This Federalist cartoon illustrated the increasing isolation of Rhode Island as it held out from ratifying the Constitution and joining the Union. |
Always
contrarian Rhode Island had stamped
its tiny foot and threatened to hold its breath until it turned blue. No, they would absolutely not ratify the tyrannical
document known as the Constitution of
the United States.
Sure,
the monied interests in big states were for it—Virginia. New York, Pennsylvania. And not-quite-so-big Massachusetts and Connecticut had voted for ratification—but that was all the more reason to be suspicious. The big bullies were likely to swamp the
sovereignty of the pipsqueak. And
Massachusetts had been literally threatening the existence of the Colony since Baptist Roger Williams and his
followers escaped the clutches of Puritans
and set up a refuge of religious toleration.
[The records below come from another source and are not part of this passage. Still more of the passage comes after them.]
/-! ### Framer: vectors F2, F3, F5, F7, and R69 -/

theorem test_write_F2 : seen (exec (.write .command 0x21 [0x0A, 0x7F]) (oks tc0 0 0 2)) =
    some ([(0, 0x0A), (0, 0x7F)], 0, (0, 0), 0) := by decide
theorem test_write_F3 : seen (exec (.write .command 0x21 [0x0A, 0x7F]) (oks tc0a 0 0 3)) =
    some ([(0, 0x21), (0, 0x0A), (0, 0x7F)], 0, (0, 0), 0) := by decide
theorem test_pktCommand : seen (exec (.pktCommand 0xAE) (oks tc0 0 0 1)) = some ([(0, 0xAE)], 0, (0, 0), 0) := by decide
theorem test_pktData : seen (exec (.pktData 0x12) (bad tc0 0 0 0)) = some ([(0x40, 0x12)], 1, (0, 0), 1) := by decide
theorem test_txColumnWindow : seen (exec (.txColumnWindow 0x0A) (oks tc0 0 0 2)) =
    some ([(0, 0x0A), (0, 0x7F)], 0, (0, 0), 0) := by decide
theorem test_txPageWindow : seen (exec (.txPageWindow 2) (bad tc0a 0 0 1)) =
    some ([(0, 0x22), (0, 2)], 1, (0, 0), 1) := by decide
theorem test_txPixelData : seen (exec (.txPixelData 0x40) (oks tc0a 0 0 1)) = some ([(0x40, 0x40)], 0, (0, 0), 0) := by decide

/-- The ten init transactions under TC0a put address and parameter on the wire (vector I2). -/
theorem test_txInit : [exec .txInit01, exec .txInit02, exec .txInit03, exec .txInit04, exec .txInit05, exec .txInit06,
      exec .txInit07, exec .txInit08, exec .txInit09, exec .txInit10].map (fun f => seen (f (oks tc0a 0 0 2))) =
    [[(0, 0xAE)], [(0, 0xD3), (0, 0x00)], [(0, 0x40)], [(0, 0x8D), (0, 0x14)], [(0, 0x20), (0, 0x00)],
      [(0, 0x81), (0, 0x7F)], [(0, 0xA4)], [(0, 0xAF)], [(0, 0x2E)], [(0, 0xAF)]].map
      (fun w => some (w, 0, (0, 0), 0)) := by decide +kernel

/-! ### INIT: vectors I1, I4 -/

theorem test_init_I1 : seen (exec .init (oks tc0 3 9 10)) =
    some ([(0, 0xAE), (0, 0), (0, 0x40), (0, 0x14), (0, 0), (0, 0x7F), (0, 0xA4), (0, 0xAF), (0, 0x2E), (0, 0xAF)], 0,
      (0, 0), 0) := by decide +kernel
theorem test_init_I4 : seen (exec .init (bad tc0 3 9 3)) =
    some ([(0, 0xAE), (0, 0), (0, 0x40), (0, 0x14)], 1, (0, 0), 1) := by decide +kernel

/-! ### Cursor: vectors C3v, C4v, C14v, C15v -/

theorem test_setCursor_C3v : seen (exec (.setCursor 7 126) (oks tc0 5 77 4)) =
    some ([(0, 0x7E), (0, 0x7F), (0, 7), (0, 7)], 0, (7, 126), 0) := by decide
theorem test_setCursor_C4v : seen (exec (.setCursor 7 127) (oks tc0 5 77 4)) = some ([], 0, (5, 77), 2) := by decide
theorem test_newLine_C14v : seen (exec .newLine (oks tc0 3 40 4)) =
    some ([(0, 0), (0, 0x7F), (0, 4), (0, 7)], 0, (4, 0), 0) := by decide
theorem test_newLine_C15v : seen (exec .newLine (bad tc0 7 93 2)) =
    some ([(0, 0), (0, 0x7F), (0, 0)], 1, (0, 93), 1) := by decide

/-! ### Text: vectors T2, T18, T19, T20, T23 -/

theorem test_putChar_T2 : seen (exec (.putChar 0x41) (oks tc0 3 123 5)) =
    some ([(0x40, 0x41), (0x40, 0x51), (0x40, 0x61), (0x40, 0x71), (0x40, 0x81)], 0, (3, 128), 0) := by decide +kernel
theorem test_putChar_T18 : seen (exec (.putChar 0x41) (bad tc0 3 124 5)) =
    some ([(0, 0), (0, 0x7F), (0, 4), (0, 7), (0x40, 0x41), (0x40, 0x51)], 1, (4, 1), 1) := by decide +kernel
theorem test_putChar_T23 : seen (exec (.putChar 0x42) (oks tc1 6 128 12)) =
    some ([(0, 0), (0, 0x7F), (0, 7), (0, 7), (0x40, 0x42), (0x40, 0x52), (0x40, 0x62), (0x40, 0x72), (0x40, 0x82),
      (0x40, 0x92), (0x40, 0xA2), (0x40, 0xB2)], 0, (7, 8), 0) := by decide +kernel
theorem test_print_T19 : seen (exec (.print [0x41, 0x0A, 0x42]) (bad tc0 0 0 6)) =
    some ([(0x40, 0x41), (0x40, 0x51), (0x40, 0x61), (0x40, 0x71), (0x40, 0x81), (0, 0), (0, 0x7F)], 1, (1, 5), 1) := by
  decide +kernel
theorem test_print_T20 : seen (exec (.print (List.replicate 20 0x90)) (bad tc0 0 0 6)) =
    some (List.replicate 7 (0x40, 0), 1, (0, 6), 0x0D) := by decide +kernel

/-! ### Graphics: vectors G2v, G3v, G6v, G9v -/

theorem test_fill_G2v : seen (exec (.fill 0xFF) (bad tc0 4 50 6)) =
    some ([(0, 0), (0, 0x7F), (0, 0), (0, 7), (0x40, 0xFF), (0x40, 0xFF), (0x40, 0xFF)], 1, (0, 0), 1) := by decide +kernel
theorem test_fill_G3v : seen (exec (.fill 0xFF) (bad tc0 4 50 1)) = some ([(0, 0), (0, 0x7F)], 1, (4, 50), 1) := by
  decide +kernel
theorem test_drawBitmap_G6v : seen (exec (.drawBitmap 9 0) (oks tc0 4 50 264)) =
    some ((List.range 128).map (Prod.mk 0x40) ++ [(0, 0), (0, 0x7F), (0, 5), (0, 7)] ++
      (List.range 128).map (fun c => (0x40, 0x80 + c)) ++ [(0, 0), (0, 0x7F), (0, 6), (0, 7)], 0, (6, 0), 2) := by
  decide +kernel
theorem test_drawBitmap_G9v : seen (exec (.drawBitmap 1 0) (bad tc0 4 50 133)) =
    some ([(0, 0), (0, 0x7F), (0, 1), (0, 7)] ++ (List.range 128).map (Prod.mk 0x40) ++ [(0, 0), (0, 0x7F)], 1, (2, 0), 1) := by
  decide +kernel

/-! ### Reserved opcodes, the ports and the reset: vectors E1, R27, R28, R180 to R186 -/

theorem test_reserved_E1 : seen (step (hosted (oks tc0 5 77 0) [0x00])) = some ([], 0, (5, 77), 0x10) := by decide +kernel
/-- BUSY is 1 between the bytes of one command. -/
theorem test_partialCommand : seen (step (hosted (oks tc0 5 77 0) [0x02, 0x03])) = some ([], 0, (5, 77), 0x80) := by
  decide +kernel
theorem test_noRegister : step { oks tc0 0 0 0 with host := [.readReg 4] } = .fault (.noSuchRegister 4) := by rfl
/-- An unanswered packet holds the operation: BUSY stays 1, and a further command byte has no step. -/
theorem test_unanswered : seen (exec (.setCursor 2 10) (at_ tc0 5 77 [.ok, .silent])) =
    some ([(0, 0x0A)], 0, (5, 77), 0x80) := by decide +kernel
/-- SET_CURSOR 2, 10 (C1v) with a transport that is late for the third packet: the operation goes on and ends. -/
theorem test_lateAnswer : (match step (hosted (at_ tc0 5 77 [.ok, .ok, .silent, .ok]) [0x02, 0x02, 0x0A]) with
      | .next t => seen (step { t with host := [.answer .ok] })
      | .fault _ => none
      | .refused _ => none) =
    some ([(0, 0x0A), (0, 0x7F), (0, 2), (0, 7)], 0, (2, 10), 0) := by decide +kernel

/-! ### Between two lines: spec/70_reset_and_hazards.md R195 -/

/-- One line into a rejected SET_CURSOR the host reads STATUS 0x82. -/
theorem test_readBetweenLines : (match step { oks tc0 5 77 0 with host := [.cmd 0x02, .cmd 0x08, .cmd 0x00, .elapse 1, .readReg 1] } with
      | .next t => (match step t with
        | .next u => some u.readLog
        | .fault _ => none
        | .refused _ => none)
      | .fault _ => none
      | .refused _ => none) = some [(1, 0x82)] := by decide +kernel
/-- SET_CURSOR 2, 10 (C1v): after both windows (two transactions of two packets) and `CUR_PAGE <- 2`, the column is the
old one and BUSY is 1. -/
theorem test_betweenCursorWrites : seen (step { oks tc0 5 77 4 with host := [.cmd 0x02, .cmd 0x02, .cmd 0x0A, .elapse 7] }) =
    some ([(0, 0x0A), (0, 0x7F), (0, 2), (0, 7)], 0, (2, 77), 0x80) := by decide +kernel
/-- It goes on from there and ends. -/
theorem test_goesOnBetweenLines : (match step { oks tc0 5 77 4 with host := [.cmd 0x02, .cmd 0x02, .cmd 0x0A, .elapse 7] } with
      | .next t => seen (step t)
      | .fault _ => none
      | .refused _ => none) = some ([(0, 0x0A), (0, 0x7F), (0, 2), (0, 7)], 0, (2, 10), 0) := by decide +kernel

theorem test_reset_memory_wf : Memory.wf State.reset.mem = true := by rfl
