-- ==== Sys2Proof/Config.lean ====
section
/-! DEFINITION. What a build fixes (the address width AW, 00_scope.md R7) and the free values: what the spec leaves
open, each an opaque constant that no proof can evaluate. -/

namespace Sys2Proof

/-- A configuration of the block: the build parameter AW, a natural number with AW >= 1 (R7, D2).
The capacity is C = 2^AW, so a capacity that is no power of two, and the capacity 1, are no values of this type. -/
structure Config where
  /-- AW, the width of an index. -/
  aw : Nat
  /-- C = 1 is no configuration of the block (D2). -/
  aw_pos : 1 ≤ aw
  deriving DecidableEq, Repr

/-- The capacity C = 2^AW (R7, R8). -/
def Config.capacity (c : Config) : Nat := 2 ^ c.aw

/-- The reference configuration of the spec's vectors, AW = 8 and C = 256 (R8).
DESIGN CHOICE: the capacity State.reset has; every definition is for every AW (log entry 1). -/
def Config.reference : Config := ⟨8, by decide⟩

/-- Why a capacity is no configuration of the block (R7, D2, U4). -/
inductive ConfigError where
  /-- The capacity is no power of two. Raised by `Config.ofCapacity`; safe: nothing is modelled there. -/
  | notPowerOfTwo (c : Nat)
  /-- The capacity is 1, that is AW = 0. Raised by `Config.ofCapacity`; safe. -/
  | zeroWidthIndex
  deriving DecidableEq, Repr

/-- The configuration with capacity `c`; any other capacity is refused by name (R7: "the model refuses it"). -/
def Config.ofCapacity (c : Nat) : Except ConfigError Config :=
  if c = 2 ^ Nat.log2 c then
    if h : 1 ≤ Nat.log2 c then .ok ⟨Nat.log2 c, h⟩ else .error .zeroWidthIndex
  else .error (.notPowerOfTwo c)

/-- FREE VALUE. The command word the three drivers present in a cycle for which `State.inputs` says nothing: each
agent's choice of input bits is a free input of the step (R12, R166; log entry 7). -/
opaque Config.freeWord : Nat → CmdWord

/-- FREE VALUE. `count_o` in a cycle in state `Unreset`: a draw under no law (R182; log entry 4). -/
opaque Config.freeCount : (aw : Nat) → Nat → BitVec (aw + 1)

/-- FREE VALUE. `full` in a cycle in state `Unreset` (R182; log entry 4). -/
opaque Config.freeFull : Nat → Bool

/-- FREE VALUE. `empty` in a cycle in state `Unreset` (R182; log entry 4). -/
opaque Config.freeEmpty : Nat → Bool

end Sys2Proof
end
Connecticut on the other side was now even
more firmly in the hands of the highly orthodox Black Legion of Congregational
ministers deeply suspicious of loose religious practices next door which
included a thriving Jewish congregation,
Quakers, and even—horror of horrors—Catholics.
Rhode
Island, heavily dependent economically on its ports and merchants, had been
such a hot bed of opposition to heavy handed British taxation and trade restriction policies that a mob of
locals had done the faux Indians at
the Boston Tea Party and burned the
grounded revenue schooner Gaspee to the water line back in 1772. And it became the first colony, a mouse
roaring at a lion, to sever its ties to the mother land, declaring its independence on May 4, 1776, two months
before the Continental Congress got
around to it. Its delegates at the
Congress, Stephen Hopkins and
William Ellery naturally cast Rhode
Island’s single vote for Independence.
During
the war the British easily occupied Newport, which became a major base Royal Navy Base. Yet the tiny colony still managed to provide
one of the most important and reliable Regiments
of the Line for George Washington’s often
beleaguered Continental Army. When the French entered the war as allies, American troops under General John Sullivan, including the
all Black 1st Rhode Island Regiment of
state militia, in somewhat uneasy cooperation with French forces under Admiral the Comte d'Estaing dislodged the British.
Ruined
Newport became the principle base of operations for the French and General
Washington took up residence there planning to go on the offensive when their
combined forces could be brought to bear in unison. It was from there that the General launched
his long march to Yorktown to trap Lord Cornwallis’s army on a peninsula bottled
up by the French fleet. You probably
recall how that worked out.
But
having played a critical role in the Revolution,
Rhode Island’s post war economy was more devastated than most of the other
colonies. Its merchant traders had
trouble re-establishing old trade routes as the British cut off lucrative trade with the sugar and Spice Islands of
the Caribbean. Instead they used their ships to turn
increasingly to the Slave Trade and
within a few years Rhode Island dominated between 60 to as much as 90% of that
trade, tying its economy to the slave holding South.
When
the Articles of Confederation failed
to provide enough centralized government to retire war debt and facilitate
trade, Rhode Island suspicious of the undertaking, never even sent delegates to
what became the Constitutional
Convention.
In
the years following the adoption of the Constitution by the convention in 1787
there was a vigorous national debate aimed at encouraging the former colonies
to ratify the Constitution and officially join the new Federal Union. The eloquent
and elegant arguments of James Madison, Alexander
Hamilton, and John Jay were
countered by dire warnings of tyranny and the re-imposition of monarchy by wily political leaders like
Edmund Randolph, George Mason, and New York Governor George Clinton who
styled themselves Anti-Federalists. Rhode Island was firmly in the
Anti-Federalist camp.
To
assuage those fears, ten new Amendments to
the Constitution, collectively known as the Bill of Rights were added to the original document. Rhode Island, however, was still suspicious.
Rhode
Island voters—property owning white men—rejected ratification in a popular referendum on March 27, 1778 by the lopsided margin of 237 to 2,708
after neighboring Massachusetts and Connecticut had affirmed it.
One
by one all of the other 12 former colonies fell into line isolating and
surrounding the littlest state, which seemed determined to hold on to its own
independence.
It
is said that no state was forced to ratify the Constitution, but that might be
a stretch in the case of Rhode Island.
With her ports becoming havens for smugglers,
gunboats began cruising menacingly off shore.
Annual muster days of Massachusetts
were marked by drill that hinted that a march against its neighbor might be
in the offing.
George
Washington had already been elected first President
of the United States under the Constitution, and had taken the oath of
office in New York City where Congress was also meeting. A new national government had become a reality.
On
May 29, 1790 after a bruising debate in the legislature, members finally
ratified the Constitution by the narrowest of margins—34 for to 32 against.
Rhode
Island became the last of the “Original 13” to join the union.